ParseUserAgent ( [<header name>,<value>]+ )
For example:
ParseUserAgent(
'User-Agent', useragent,
'Sec-CH-UA-Platform', chPlatform,
'Sec-CH-UA-Platform-Version', chPlatformVersion
) AS parsedUseragent
Example usage (Java)
Assume you have either a BatchTableEnvironment or a StreamTableEnvironment in which you have defined your records as a table. In most cases I see (clickstream data) these records contain the useragent string in a column.
// Give the stream a Table Name
tableEnv.registerDataStream("AgentStream", inputStream, "timestamp, url, useragent");
Now you must do four things:
- Determine the names of the fields you need.
- Register the function with the full list of all the fields you want under the name you want.

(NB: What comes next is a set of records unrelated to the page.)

-- ==== Sys2Proof/WellFormed.lean ====
section
/-!
DEFINITION. Which terms of the syntax stand for a word that the units can hold, or for a step of a place the part has.
-/

namespace Sys2Proof

/-- A head with at most two literals (R25, R22). -/
def VHead.wf (h : VHead) : Bool := decide (h.lits.length ≤ 2)

/-- The `mo` field of MOWN (R170). -/
def MWord.mo (w : MWord) : Nat := bitsAt w.p4.toNat 28 2

/-- A term that a word, or a step of the part, has. -/
def Instr.wf : Instr → Bool
  | .add _ _ _ => true
  | .sub _ _ _ => true
  | .and _ _ _ => true
  | .or _ _ _ => true
  | .xor _ _ _ => true
  | .andn _ _ _ => true
  | .orn _ _ _ => true
  | .xnor _ _ _ => true
  | .shl _ _ _ => true
  | .shr _ _ _ => true
  | .sra _ _ _ => true
  | .rotr _ _ _ => true
  | .rotl _ _ _ => true
  | .mul _ _ _ => true
  | .mulh _ _ _ => true
  | .mulhu _ _ _ => true
  | .div _ _ _ => true
  | .divu _ _ _ => true
  | .rem _ _ _ => true
  | .remu _ _ _ => true
  | .min _ _ _ => true
  | .max _ _ _ => true
  | .minu _ _ _ => true
  | .maxu _ _ _ => true
  | .slt _ _ _ => true
  | .sltu _ _ _ => true
  | .seq _ _ _ => true
  | .sne _ _ _ => true
  | .clz _ _ => true
  | .ctz _ _ => true
  | .popc _ _ => true
  | .brev _ _ => true
  | .sextb _ _ => true
  | .sexth _ _ => true
  | .sextw _ _ => true
  | .addw _ _ _ => true
  | .subw _ _ _ => true
  | .sel _ _ _ => true
  | .addi _ _ _ => true
  | .andi _ _ _ => true
  | .ori _ _ _ => true
  | .xori _ _ _ => true
  | .shli _ _ _ => true
  | .shri _ _ _ => true
  | .srai _ _ _ => true
  | .slti _ _ _ => true
  | .sltui _ _ _ => true
  | .muli _ _ _ => true
  | .lih _ _ => true
  | .extr _ _ _ _ => true
  | .extru _ _ _ _ => true
  | .insr _ _ _ _ => true
  | .br _ _ _ _ => true
  | .loop _ _ => true
  | .j _ => true
  | .call _ => true
  | .jr _ _ => true
  | .callr _ _ => true
  | .ldsB _ _ _ => true
  | .ldsBu _ _ _ => true
  | .ldsH _ _ _ => true
  | .ldsHu _ _ _ => true
  | .ldsW _ _ _ => true
  | .ldsWu _ _ _ => true
  | .ldsD _ _ _ => true
  | .stsB _ _ _ => true
  | .stsH _ _ _ => true
  | .stsW _ _ _ => true
  | .stsD _ _ _ => true
  | .ldgW _ _ _ => true
  | .ldgWu _ _ _ => true
  | .ldgD _ _ _ => true
  | .stgW _ _ _ => true
  | .stgD _ _ _ => true
  | .csrrd _ _ => true
  | .csrwr _ _ _ => true
  | .csrset _ _ _ => true
  | .csrclr _ _ _ => true
  | .qpop _ _ _ _ => true
  | .qpush _ _ _ _ => true
  | .qpeek _ _ => true
  | .qcnt _ _ _ => true
  | .fork _ _ _ => true
  | .rendz => true
  | .waitb _ _ _ => true
  | .arrive _ _ => true
  | .barinit _ _ => true
  | .join _ _ => true
  | .leave _ _ => true
  | .gbar _ => true
  | .putf _ _ _ => true
  | .getf _ _ _ => true
  | .ringset _ _ => true
  | .ringopTail _ _ => true
  | .ringopFill _ => true
  | .ringopHead _ _ => true
  | .ringopFree _ => true
  | .ringopCount _ _ => true
  | .ringopReset _ => true
  | .illegal _ _ _ => true
  | .nop => true
  | .trap _ => true
  | .eret => true
  | .halt => true
  | .exit _ => true
  | .fence _ _ => true
  | .mark _ => true
  | .brk => true
  | .retire => true
  | .sstep _ => true
  | .frame _ => true
  | .waitt _ => true
  | .waitd _ => true
  | .abortg _ => true
  | .abchk => true
  | .launch _ _ => true
  | .vmov w => w.h.wf
  | .vadd w => w.h.wf
  | .vsub w => w.h.wf
  | .vmul w => w.h.wf
  | .vfma w => w.h.wf
  | .vfms w => w.h.wf
  | .vfnma w => w.h.wf
  | .vmin w => w.h.wf
  | .vmax w => w.h.wf
  | .vabs w => w.h.wf
  | .vneg w => w.h.wf
  | .vrcp w => w.h.wf
  | .vrsq w => w.h.wf
  | .vsqrt w => w.h.wf
  | .vdiv w => w.h.wf
  | .vfexp2 w => w.h.wf
  | .vflog2 w => w.h.wf
  | .vrndi w => w.h.wf
  | .vscalb w => w.h.wf
  | .vgetexp w => w.h.wf
  | .vgetmant w => w.h.wf
  | .vclass w => w.h.wf
  | .vcmp w => w.h.wf
  | .vsel w => w.h.wf
  | .vmaskop w => w.h.wf
  | .viadd w => w.h.wf
  | .visub w => w.h.wf
  | .vimul w => w.h.wf
  | .vimin w => w.h.wf
  | .vimax w => w.h.wf
  | .vand w => w.h.wf
  | .vor w => w.h.wf
  | .vxor w => w.h.wf
  | .vshl w => w.h.wf
  | .vshr w => w.h.wf
  | .vsra w => w.h.wf
  | .viminu w => w.h.wf
  | .vimaxu w => w.h.wf
  | .vcmul w => w.h.wf
  | .vcmac w => w.h.wf
  | .vradd w => w.h.wf
  | .vrmax w => w.h.wf
  | .vrmin w => w.h.wf
  | .vramax w => w.h.wf
  | .vscan w => w.h.wf
  | .vlfsrRead w => w.h.wf && decide (w.h.x3.toNat = 0)
  | .vlfsrWrite w => w.h.wf && decide (w.h.x3.toNat = 1)
  | .vlfsrAdvance w => w.h.wf && decide (w.h.x3.toNat = 2)
  | .vlfsrReseed w => w.h.wf && decide (w.h.x3.toNat = 3)
  | .vcvt w => w.h.wf
  | .vamaxb w => w.h.wf
  | .vqnt w => w.h.wf
  | .vdqnt w => w.h.wf
  | .vlqdec w => w.h.wf
  | .vhad w => w.h.wf
  | .vpack w => w.h.wf
  | .vunpk w => w.h.wf
  | .vperm w => w.h.wf
  | .vshuf w => w.h.wf
  | .vslide w => w.h.wf
  | .vbcast w => w.h.wf
  | .vgath w => w.h.wf
  | .vscat w => w.h.wf
  | .vcomp w => w.h.wf
  | .vexpd w => w.h.wf
  | .vtos w => w.h.wf
  | .cbldConst w => w.h.wf && decide (w.h.x3.toNat = 0)
  | .cbldCodebook w => w.h.wf && decide (1 ≤ w.h.x3.toNat ∧ w.h.x3.toNat ≤ 4)
  | .mma _ => true
  | .mmaq _ => true
  | .mmal _ => true
  | .mmas _ => true
  | .mzero _ => true
  | .mlda _ => true
  | .msta _ => true
  | .mcopy _ => true
  | .mtrn _ => true
  | .mscal _ => true
  | .madd _ => true
  | .mred _ => true
  | .mspill _ => true
  | .mfill _ => true
  | .mownClaim w => decide (w.mo = 0)
  | .mownRelease w => decide (w.mo = 1)
  | .cpy w => w.h.wf
  | .cpyo w => w.h.wf
  | .cpyg w => w.h.wf
  | .cpys w => w.h.wf
  | .cpyr w => w.h.wf
  | .cpyq w => w.h.wf
  | .cpydq w => w.h.wf
  | .pref w => w.h.wf
  | .cflush w => w.h.wf
  | .xfft w => w.h.wf
  | .xifft w => w.h.wf
  | .xhad w => w.h.wf
  | .xexp w => w.h.wf
  | .xtrl w => w.h.wf
  | .sacc w => w.h.wf
  | .amo w => w.h.wf
  | .publ w => w.h.wf
  | .disc w => w.h.wf
  | .lxfer w => w.h.wf
  | .nxtx w => w.h.wf
  | .nxarm w => w.h.wf
  | .transformUnitWork g _ => decide (g < 640)
  | .stampedIssue g _ => decide (g < 640)
  | .waitConditionMet g _ => decide (g < 640)
  | .wordCompletion g _ => decide (g < 640)
  | .globalAccessCompletion g _ => decide (g < 640)
  | .engineSectorPerformed g _ => decide (g < 640)
  | .engineCommandCompletion g _ => decide (g < 640)
  | .engineFault g _ => decide (g < 640)
  | .mWordCompletion g => decide (g < 640)
  | .accumulatorSpillEnd g n => decide (g < 640) && decide (n < 48)
  | .accumulatorFillEnd g n => decide (g < 640) && decide (n < 48)
  | .remoteScratchRequest _ => true
  | .barrierReread g _ => decide (g < 640)
  | .futureCellRetry g _ => decide (g < 640)
  | .datumTick => true
  | .closure g => decide (g < 640)
  | .timedWaitRelease g _ => decide (g < 640)
  | .frameOrigin p => decide (p < 256)
  | .groupBarrierRelease p k => decide (p < 256) && decide (k < 16)
  | .groupAbortMarking p k => decide (p < 256) && decide (k < 16)
  | .sstepRelease p => decide (p < 256)
  | .sstepDeadline g _ => decide (g < 640)
  | .preemption p => decide (p < 256)
  | .quantumExpiry g => decide (g < 640)
  | .stopTaken g _ => decide (g < 640)
  | .coreHalt g _ => decide (g < 640)
  | .taskSave g => decide (g < 640)
  | .taskResumption g _ => decide (g < 640)
  | .tailDoorbell x _ => decide (x < 4096)
  | .appendDoorbell x _ => decide (x < 4096)
  | .cardAcceptance x => decide (x < 4096)
  | .dealRequest g => decide (g < 640)
  | .taskStart g => decide (g < 640)
  | .roundDeal p => decide (p < 256)
  | .roundOrigin p => decide (p < 256)
  | .createContext _ => true
  | .updateContext _ => true
  | .destroyContext _ => true
  | .definePartition _ => true
  | .grant _ => true
  | .revoke _ => true
  | .partitionReset _ => true
  | .saveTile _ => true
  | .savePartition _ => true
  | .hubCommandDone => true
  | .dxuUpdate x _ => decide (x < 4096)
  | .dxuUpdateAck x => decide (x < 4096)
  | .migrationComplete x _ => decide (x < 4096)
  | .twinSettlement x grp => decide (x < 4096) && decide (grp < 256)
  | .ptpcommit _ => true
  | .ptpTripleEffect => true
  | .shadow n _ => decide (n < 4)
  | .nqstat _ => true
  | .htxtail _ => true
  | .registerWrite _ _ => true
  | .hostMemoryAccess _ _ _ => true
  | .peerWrite port _ _ _ _ => decide (port < 128)
  | .peerRead port _ _ _ _ => decide (port < 128)
  | .peerReply port _ _ _ => decide (port < 128)
  | .linkReplay _ _ => true
  | .frameReceive port _ _ => decide (port < 2)
  | .ingestSlotFill g n => decide (g < 640) && decide (n < 512)
  | .frameTransmit port => decide (port < 2)
  | .apportionerPeriod => true
  | .telemetryWrite => true
  | .patrolScrub _ => true
  | .refresh stack => decide (stack < 16)
  | .retraining stack => decide (stack < 16)
  | .recalibration _ => true
  | .uncorrectableError _ => true
  | .monumentFlashComplete => true
  | .thermalTrip trip => decide (trip.1 < 4)
  | .powerLoss => true
  | .packageReset _ _ => true
  | .hostAcknowledge => true
  | .controlFlit port _ => decide (port < 128)
  | .hubcmd _ => true

end Sys2Proof
end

- Use the function in your SQL to do the parsing and extract the fields from that.
- Run the query
// Register the function with all the desired fieldnames and optionally the size of the cache
tableEnv.registerFunction("ParseUserAgent", new AnalyzeUseragentFunction(15000, "DeviceClass", "AgentNameVersionMajor"));
// Define the query.
String sqlQuery =
"SELECT useragent,"+
" ParseUserAgent(useragent) as parsedUseragent" +
"FROM AgentStream";
Table resultTable = tableEnv.sqlQuery(sqlQuery);
// A String and the Map with all results
TypeInformation<Row> tupleType = new RowTypeInfo(STRING, MAP(STRING, STRING));
DataStream<Row> resultSet = tableEnv.toAppendStream(resultTable, tupleType);
or something like this
// Register the function with all the desired fieldnames and optionally the size of the cache
tableEnv.registerFunction("ParseUserAgent", new AnalyzeUseragentFunction(15000, "DeviceClass", "AgentNameVersionMajor"));
// Define the query.
String sqlQuery =
"SELECT useragent,"+
" parsedUseragent['DeviceClass'] AS deviceClass," +
" parsedUseragent['AgentNameVersionMajor'] AS agentNameVersionMajor " +
"FROM ( " +
" SELECT useragent," +
" ParseUserAgent(useragent) AS parsedUseragent" +
" FROM AgentStream " +
")";
Table resultTable = tableEnv.sqlQuery(sqlQuery);
// 3 Strings
TypeInformation<Row> tupleType = new RowTypeInfo(STRING, STRING, STRING);
DataStream<Row> resultSet = tableEnv.toAppendStream(resultTable, tupleType);